Dataset API

Dataset Loading

class quantllm.data.load_dataset.LoadDataset[source]

Bases: object

__init__()[source]: Initialize the dataset loader.

load_hf_dataset(dataset_name, split=None, streaming=False, **kwargs)[source]

Load a dataset from HuggingFace with custom progress bar.

Parameters:

dataset_name (str) – Name of the dataset
split (str, optional) – Dataset split
streaming (bool) – Whether to use streaming
**kwargs – Additional arguments for dataset loading

Returns:

Loaded dataset

Return type:

Dataset

load_local_dataset(file_path, file_type='auto', **kwargs)[source]

Load a dataset from local file with progress bar.

Parameters:

file_path (str) – Path to the dataset file
file_type (str) – Type of file (auto, csv, json, text, parquet)
**kwargs – Additional arguments for dataset loading

Return type:

Dataset

load_custom_dataset(data, **kwargs)[source]

Load a custom dataset from data with progress indication.

Parameters:

data (Union[Dict, list]) – Dataset data
**kwargs – Additional arguments for dataset creation

Returns:

Created dataset

Return type:

Dataset

Dataset Preprocessing

class quantllm.data.dataset_preprocessor.DatasetPreprocessor(tokenizer)[source]

Bases: object

__init__(tokenizer)[source]

validate_datasets(datasets)[source]: Validate input datasets.

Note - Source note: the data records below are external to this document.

-- ==== Sys2Proof/Laws/Stop.lean ====
section
/-! SUPPORT. What the part's entry to STOPPED leaves of its settings and of the ports of the other dies, so that they are
carried back to IDLE (R131, R132). -/

namespace Sys2Proof.Machine

/-- Settings, profiles and owed clock recals stay, and so do the state and slot of every port but this one. -/
structure Steady (x : Option DieId) (s t : State) : Prop where
  settings : t.chan.settings = s.chan.settings
  active : t.chan.active = s.chan.active
  profileA : t.chan.profileA = s.chan.profileA
  profileB : t.chan.profileB = s.chan.profileB
  recalOwed : t.chan.recalOwed = s.chan.recalOwed
  ports : ∀ e, some e ≠ x → (t.port e).state = (s.port e).state ∧ (t.port e).slot = (s.port e).slot

theorem Steady.refl (x : Option DieId) (s : State) : Steady x s s := ⟨rfl, rfl, rfl, rfl, rfl, fun _ _ => ⟨rfl, rfl⟩⟩

theorem Steady.trans {x : Option DieId} {s t u : State} (h : Steady x s t) (k : Steady x t u) : Steady x s u :=
  ⟨k.settings.trans h.settings, k.active.trans h.active, k.profileA.trans h.profileA, k.profileB.trans h.profileB,
    k.recalOwed.trans h.recalOwed, fun e he =>
      ⟨(k.ports e he).1.trans (h.ports e he).1, (k.ports e he).2.trans (h.ports e he).2⟩⟩

/-- The ports all stay. -/
theorem Steady.of_ports {s t : State} (x : Option DieId) (h : t.ports = s.ports)
    (hs : t.chan.settings = s.chan.settings) (ha : t.chan.active = s.chan.active)
    (hA : t.chan.profileA = s.chan.profileA) (hB : t.chan.profileB = s.chan.profileB)
    (ho : t.chan.recalOwed = s.chan.recalOwed) : Steady x s t :=
  ⟨hs, ha, hA, hB, ho, fun e _ => by
    have : t.port e = s.port e := by simp only [State.port, h]
    rw [this]; exact ⟨rfl, rfl⟩⟩

theorem setReads_steady (x : Option DieId) (s : State) (r : Reads) : Steady x s (s.setReads r) :=
  .of_ports x rfl rfl rfl rfl rfl rfl

theorem setFlushes_steady (x : Option DieId) (s : State) (l : List FlushRecord) : Steady x s (s.setFlushes l) :=
  .of_ports x rfl rfl rfl rfl rfl rfl

theorem setTable_steady (x : Option DieId) (s : State) (t : Table) : Steady x s (s.setTable t) :=
  .of_ports x rfl rfl rfl rfl rfl rfl

theorem setErrs_steady (x : Option DieId) (s : State) (e : Errors) : Steady x s (s.setErrs e) :=
  .of_ports x rfl rfl rfl rfl rfl rfl

theorem Steady.setPort (x : Option DieId) (s : State) (d : DieId) (p : Port)
    (h : some d ≠ x → p.state = (s.port d).state ∧ p.slot = (s.port d).slot) : Steady x s (s.setPort d p) := by
  refine ⟨rfl, rfl, rfl, rfl, rfl, fun e he => ?_⟩
  rw [State.setPort_port]
  split
  · next k => subst k; exact h he
  · exact ⟨rfl, rfl⟩

theorem Steady.forDies {x : Option DieId} (f : DieId → State → State) (h : ∀ d t, Steady x t (f d t)) (s : State) :
    Steady x s (forDies f s) :=
  (((h 0 s).trans (h 1 _)).trans (h 2 _)).trans (h 3 _)

theorem Steady.present {x : Option DieId} {s t : State} (h : Steady x s t) (d : DieId) : t.present d = s.present d := by
  simp only [State.present, h.settings]

theorem Steady.activeField {x : Option DieId} {s t : State} (h : Steady x s t) (n : Fin 16) :
    t.activeField n = s.activeField n := by
  simp only [State.activeField, Channel.profile, h.active, h.profileA, h.profileB]

theorem Steady.wakeExit {x : Option DieId} {s t : State} (h : Steady x s t) : t.wakeExit = s.wakeExit := by
  simp only [State.wakeExit, h.settings, h.activeField]

theorem endProcedure_steady (x : Option DieId) (s : State) (st : Status) (detail : BitVec 32) :
    Steady x s (s.endProcedure st detail) := by
  unfold State.endProcedure
  split
  · exact .refl x s
  · dsimp only
    split <;> exact .of_ports x rfl rfl rfl rfl rfl rfl

theorem closeAll_steady (x : Option DieId) (s : State) (l : List Answer) : Steady x s (s.closeAll l) := by
  rw [closeAll_eq]; exact .of_ports x rfl rfl rfl rfl rfl rfl

/-- Entry to STOPPED leaves every port's state and slot. -/
theorem enterStopped_steady (x : Option DieId) (s : State) (cause : StopCause) : Steady x s (s.enterStopped cause) := by
  have reads (t : State) : Steady x t t.stopReads := by
    refine Steady.trans ?_ (closeAll_steady x _ _)
    refine Steady.trans ?_ (setReads_steady x _ _)
    refine Steady.forDies _ (fun d u => ?_) t
    exact .setPort x u d _ fun _ => ⟨rfl, rfl⟩
  have flushes (t : State) : Steady x t t.stopFlushes :=
    (setFlushes_steady x t []).trans (closeAll_steady x _ _)
  have claims (t : State) : Steady x t t.stopClaims :=
    Steady.forDies _ (fun d u => by split <;> [exact .refl x u; exact .setPort x u d _ fun _ => ⟨rfl, rfl⟩]) t
  unfold State.enterStopped
  split
  on_goal 5 => exact .refl x s
  on_goal 5 => exact .refl x s
  on_goal 5 => exact .refl x s
  on_goal 5 => exact .refl x s
  all_goals
    refine Steady.trans ?_ (claims _)
    refine Steady.trans ?_ (flushes _)
    refine Steady.trans ?_ (reads _)
    refine Steady.trans ?_ (endProcedure_steady x _ _ _)
    exact .of_ports x rfl rfl rfl rfl rfl rfl

theorem closeAll_chan (s : State) (l : List Answer) : (s.closeAll l).chan = s.chan := by rw [closeAll_eq]; rfl

theorem endProcedure_partState (s : State) (st : Status) (detail : BitVec 32) :
    (s.endProcedure st detail).chan.partState = s.chan.partState := by
  unfold State.endProcedure
  split
  · rfl
  · dsimp only
    split <;> rfl

/-- The part is in STOPPED after the entry (R131). -/
theorem enterStopped_stopped {s : State} (cause : StopCause)
    (h : s.chan.partState ∈ [PartState.running, .parking, .waking, .switching]) :
    (s.enterStopped cause).chan.partState = .stopped := by
  have reads (t : State) : t.stopReads.chan = t.chan := (closeAll_chan _ _).trans rfl
  have flushes (t : State) : t.stopFlushes.chan = t.chan := (closeAll_chan _ _).trans rfl
  have claims (t : State) : t.stopClaims.chan = t.chan :=
    (Internal.forDies _ (fun d u => by split <;> [exact .refl u; exact setChannelClaim_internal u d none]) t).chan
  unfold State.enterStopped
  split
  all_goals first
    | (rw [claims, flushes, reads, endProcedure_partState]; rfl)
    | (next e => rw [e] at h; simp at h)

/-- An event that stops the part carries back every die whose port the effect leaves alone. -/
theorem steady_carriesBack {s u : State} {d : DieId} (touched : DieId → Bool) (h : Steady (some d) s u)
    (hp : u.chan.partState = .stopped) (hb : s.chan.partState ≠ .stopped) :
    OthersCarriedBack s (u.finish s touched) d :=
  finish_carriesBack touched hp hb h.present h.wakeExit h.recalOwed (h.activeField 9)
    fun e he => h.ports e fun x => he (Option.some.inj x)

theorem logNote_steady (x : Option DieId) (s : State) (n : LogNote) : Steady x s (s.logNote n) := setErrs_steady x s _

theorem latch_steady (x : Option DieId) (s : State) (l : Latch) : Steady x s (s.latch l) := setErrs_steady x s _

theorem setEntry_steady (x : Option DieId) (s : State) (i : Fin 32) (e : Entry) : Steady x s (s.setEntry i e) :=
  setTable_steady x s _

theorem revert_chan (s : State) (i : Fin 32) : (s.revert i).chan = s.chan ∧ (s.revert i).ports = s.ports := by
  unfold State.revert
  dsimp only
  split <;> exact ⟨rfl, rfl⟩

/-- A revert concerns the table alone. -/
theorem revertDie_chan (s : State) (d : DieId) : (s.revertDie d).chan = s.chan ∧ (s.revertDie d).ports = s.ports := by
  unfold State.revertDie
  have (l : List (Fin 32)) (t : State) (h : t.chan = s.chan ∧ t.ports = s.ports) :
      (l.foldl (fun t i => if (t.entry i).state = .draining ∧ t.entryDie i = some d then t.revert i else t) t).chan =
          s.chan ∧
        (l.foldl (fun t i => if (t.entry i).state = .draining ∧ t.entryDie i = some d then t.revert i else t) t).ports =
          s.ports := by
    induction l generalizing t with
    | nil => exact h
    | cons i l ih =>
      refine ih _ ?_
      dsimp only
      split
      · exact ⟨(revert_chan t i).1.trans h.1, (revert_chan t i).2.trans h.2⟩
      · exact h
  exact this _ s ⟨rfl, rfl⟩

/-- A port's failure outside bring-up stops the part and leaves the other ports (R85, R131). -/
theorem failPort_steady {s : State} (d : DieId) (detail : Status)
    (h : s.chan.partState ∈ [PartState.running, .parking, .waking, .switching]) :
    Steady (some d) s (s.failPort d detail) ∧ (s.failPort d detail).chan.partState = .stopped := by
  unfold State.failPort
  dsimp only
  generalize ({ kind := .dieFailed, detail := detail.code, die := some d, line := (s.port d).slot.bind Slot.line
                tag := s.slotTag d } : LogNote) = n
  have k1 : Steady (some d) s ((s.logNote n).latch .dieFailed) := (logNote_steady _ s n).trans (latch_steady _ _ _)
  generalize hx : (s.logNote n).latch .dieFailed = x at k1
  have hc : x.chan = s.chan := by rw [← hx]; rfl
  have k2 : Steady (some d) s ((x.setPort d (x.port d).fail).revertDie d) := by
    refine (k1.trans (.setPort (some d) x d (x.port d).fail fun e => absurd rfl e)).trans ?_
    obtain ⟨c1, c2⟩ := revertDie_chan (x.setPort d (x.port d).fail) d
    exact .of_ports _ c2 (by rw [c1]) (by rw [c1]) (by rw [c1]) (by rw [c1]) (by rw [c1])
  have hp : ((x.setPort d (x.port d).fail).revertDie d).chan.partState = s.chan.partState := by
    rw [(revertDie_chan _ _).1, ← hc]; rfl
  generalize (x.setPort d (x.port d).fail).revertDie d = y at k2 hp
  rw [if_neg (by rw [hp]; intro e; rw [e] at h; simp at h)]
  exact ⟨k2.trans (enterStopped_steady _ _ _), enterStopped_stopped _ (by rw [hp]; exact h)⟩

theorem leave_chan (s : State) (i : Fin 32) (lost : Bool) :
    (s.leave i lost).chan = s.chan ∧ (s.leave i lost).ports = s.ports := by
  have notice (t : State) (b : Bool) (w : Wsn) : (t.notice b w).chan = t.chan ∧ (t.notice b w).ports = t.ports := by
    unfold State.notice
    rw [closeAll_eq]
    exact ⟨rfl, rfl⟩
  unfold State.leave
  dsimp only
  refine ⟨(notice _ _ _).1.trans ?_, (notice _ _ _).2.trans ?_⟩ <;> split <;> try rfl
  all_goals
    unfold State.promote
    split <;> rfl

/-- A loss at a full Poison List stops the part and leaves the ports (R131, R163). -/
theorem overflow_steady {s : State} (x : Option DieId) (line : LineAddr) (wsn : Wsn) (cause : LossCause)
    (hn : ∀ x ∈ s.errs.poison, x.1 ≠ line) (hf : 16 ≤ s.errs.poison.length)
    (h : s.chan.partState ∈ [PartState.running, .parking, .waking, .switching]) :
    Steady x s (s.reportLoss line wsn cause) ∧ (s.reportLoss line wsn cause).chan.partState = .stopped := by
  have hp : s.poisoned line = false := by simpa [State.poisoned] using fun a b hab e => hn (a, b) hab e
  have ho : decide (Config.poisonLines ≤ s.errs.poison.length) = true := decide_eq_true hf
  unfold State.reportLoss
  simp only [hp, ho, Bool.not_false, Bool.and_true, if_true, or_true]
  generalize ({ kind := .writeLost, detail := cause.code, die := some (s.dieIndex line), line := some line
                wsn := some wsn } : LogNote) = n
  generalize ({ kind := .poisonFull, detail := cause.code, die := some (s.dieIndex line), line := some line
                wsn := some wsn } : LogNote) = m
  have k : Steady x s (((((s.logNote n).latch .writeLost).markLost line).logNote m).latch .poisonFull) := by
    refine Steady.trans ?_ (latch_steady _ _ _)
    refine Steady.trans ?_ (logNote_steady _ _ _)
    refine Steady.trans ?_ (setReads_steady _ _ _)
    exact (logNote_steady _ s n).trans (latch_steady _ _ _)
  exact ⟨k.trans (enterStopped_steady _ _ _), enterStopped_stopped _ h⟩

end Sys2Proof.Machine
end

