-- ==== Sys2Proof/Tests/Slice0.lean ====
section
/-! SUPPORT. Small tests on fixed values: well-formedness, the two checks, beats, one step of some commands; and for each
statement with hypotheses a state and operands that meet them, clause by clause at its boundaries. -/

namespace Sys2Proof.Machine

-- One theorem at a time: each is evaluated by the kernel, and evaluating all at once takes too much memory.
set_option Elab.async false

/-! ### Builders -/

/-- A header with a tag, a line and a value; every other field 0. -/
def testHeader (tag : Tag) (line : LineAddr) (value : BitVec 32) : Header :=
  { kindRsvd := 0, tag := tag, tagRsvd := 0, line := line, lineRsvd := 0, startBeat := 0, half := false
    pairwise := false, beatRsvd := 0, value := value, dieMask := 0, dieMaskRsvd := 0, tailRsvd := 0, check := 0 }

/-- A header with the check that its kind and byte 7 need. -/
def testSeal (kind : BitVec 3) (byte7 : Byte) (h : Header) : Header :=
  { h with check := xorBytes (headerBytes kind byte7 h) }

/-- A SETUP header of a code with a value, tag 5. -/
def testSetup (code : Byte) (value : BitVec 32) : Header := testSeal kindSetup code (testHeader 5 0 value)

/-- A QUERY header of a code with an argument, tag 5. -/
def testQuery (code : Byte) (value : BitVec 32) : Header := testSeal kindQuery code (testHeader 5 0 value)

/-- A READ header for line 8, tag 5. -/
def testRead : Header := testSeal kindRead 0 (testHeader 5 8 0)

/-- A FLUSH header, tag 5. -/
def testFlush : Header := testSeal kindFlush 0 (testHeader 5 0 0)

/-- A WRITE header for line 8, tag 5. -/
def testWrite : Header := testSeal kindWrite 0 (testHeader 5 8 0)

/-- A WRITE's payload of zero bytes with its check. -/
def testPayload (m : Mask) : WritePayload := { mask := m, data := zeroLine, check := maskedCheck m zeroLine }

/-- A port in a state with nothing pending. -/
def testPort (p : PortState) : Port := { Port.atReset (some 2500) with state := p }

/-- A port in a state with an operation in its slot. -/
def testBusy (p : PortState) (op : Operation) (cl : Claimant) : Port :=
  { testPort p with slot := some ⟨op, cl, none⟩, opLimit := some 100000 }

/-- A one-die part in a part state, with port 0 as given. -/
def testPart (p : PartState) (port : Port) : State :=
  { State.reset with
    ports := State.reset.ports.set 0 port
    chan := { State.reset.chan with partState := p } }

/-- A one-die part, running, its port IDLE. -/
def testRunning : State := testPart .running (testPort .idle)

/-- An entry of line 8 with first WSN 0 and one byte. -/
def testEntry (st : EntryState) (gen : Generation) : Entry :=
  { Entry.freed with
    state := st, line := some 8, mask := 1, merges := 1, gen := gen
    step := if st = .draining then some .maskedWrite else none }

/-- A state with one entry at index 0 and the counter at 1. -/
def State.testWith (s : State) (e : Entry) : State :=
  s.setTable { entries := s.table.entries.set 0 e, nextWsn := 1 }

/-- A read record of line 8 with tag 3 and claim 0. -/
def testRecord : ReadRecord :=
  { claim := 0, tag := 3, line := 8, die := 0, startBeat := 0, half := false, pairwise := false, mask := 0
    data := zeroLine, state := .waiting, lost := false, deadline := 40000 }

/-- The pressure level brought to what the state gives. -/
def State.testLevel (s : State) : State := { s with drain := { s.drain with pressure := s.level } }

/-- A part with a procedure in progress under tag 9. -/
def State.testProcedure (s : State) (kind : ProcedureKind) : State :=
  { s with
    chan := { s.chan with procedure := some ⟨kind, 9, false⟩ }
    link := { s.link with tags := s.link.tags ++ [9] } }

/-- A part in a phase of a rate switch to profile B. -/
def testSwitching (phase : Phase) (port : Port) : State :=
  let s := (testPart .switching port).testProcedure (.rateSwitch .b)
  { s with chan := { s.chan with phase := some phase } }

/-! ### Well-formedness (the three checks of WellFormed) -/

theorem test_wf_refuses_defined_kind : (Instr.undefinedKind 4 0 testRead).wf = false := by decide
theorem test_wf_refuses_defined_setting_code : (Instr.undefinedSettingCode 0x15 testRead).wf = false := by decide
theorem test_wf_refuses_defined_query_code : (Instr.undefinedQueryCode 6 testRead).wf = false := by decide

preprocess_text(text)[source]

Basic text preprocessing

Return type:: str

tokenize_dataset(train_dataset, val_dataset=None, test_dataset=None, max_length=512, text_column='text', label_column=None, batch_size=1000)[source]

Tokenize datasets with preprocessing and progress bars.

Return type:: Tuple[Dataset, Optional[Dataset], Optional[Dataset]]

Dataset Splitting

class quantllm.data.dataset_splitter.DatasetSplitter[source]

Bases: object

__init__()[source]: Initialize dataset splitter.

validate_split_params(train_size, val_size, test_size=None)[source]: Validate split parameters.

train_test_split(dataset, test_size=0.2, shuffle=True, seed=42, **kwargs)[source]

Split dataset into train and test sets.

Parameters:

dataset (Dataset) – Dataset to split
test_size (float) – Size of test set
shuffle (bool) – Whether to shuffle
seed (int) – Random seed
**kwargs – Additional splitting arguments

Returns:

Train and test datasets

Return type:

Tuple[Dataset, Dataset]

train_val_test_split(dataset, train_size=0.8, val_size=0.1, test_size=0.1, shuffle=True, seed=42, split='train')[source]

Split dataset into train, validation and test sets with progress indication.

Parameters:

dataset (Dataset or DatasetDict) – Dataset to split
train_size (float) – Proportion of training set
val_size (float) – Proportion of validation set
test_size (float) – Proportion of test set
shuffle (bool) – Whether to shuffle the dataset
seed (int) – Random seed
split (str) – Which split to use if dataset is a DatasetDict

Returns:

Train, validation and test datasets

Return type:

Tuple[Dataset, Dataset, Dataset]

train_val_split(dataset, train_size=0.8, shuffle=True, seed=42, split='train')[source]

Split dataset into train and validation sets.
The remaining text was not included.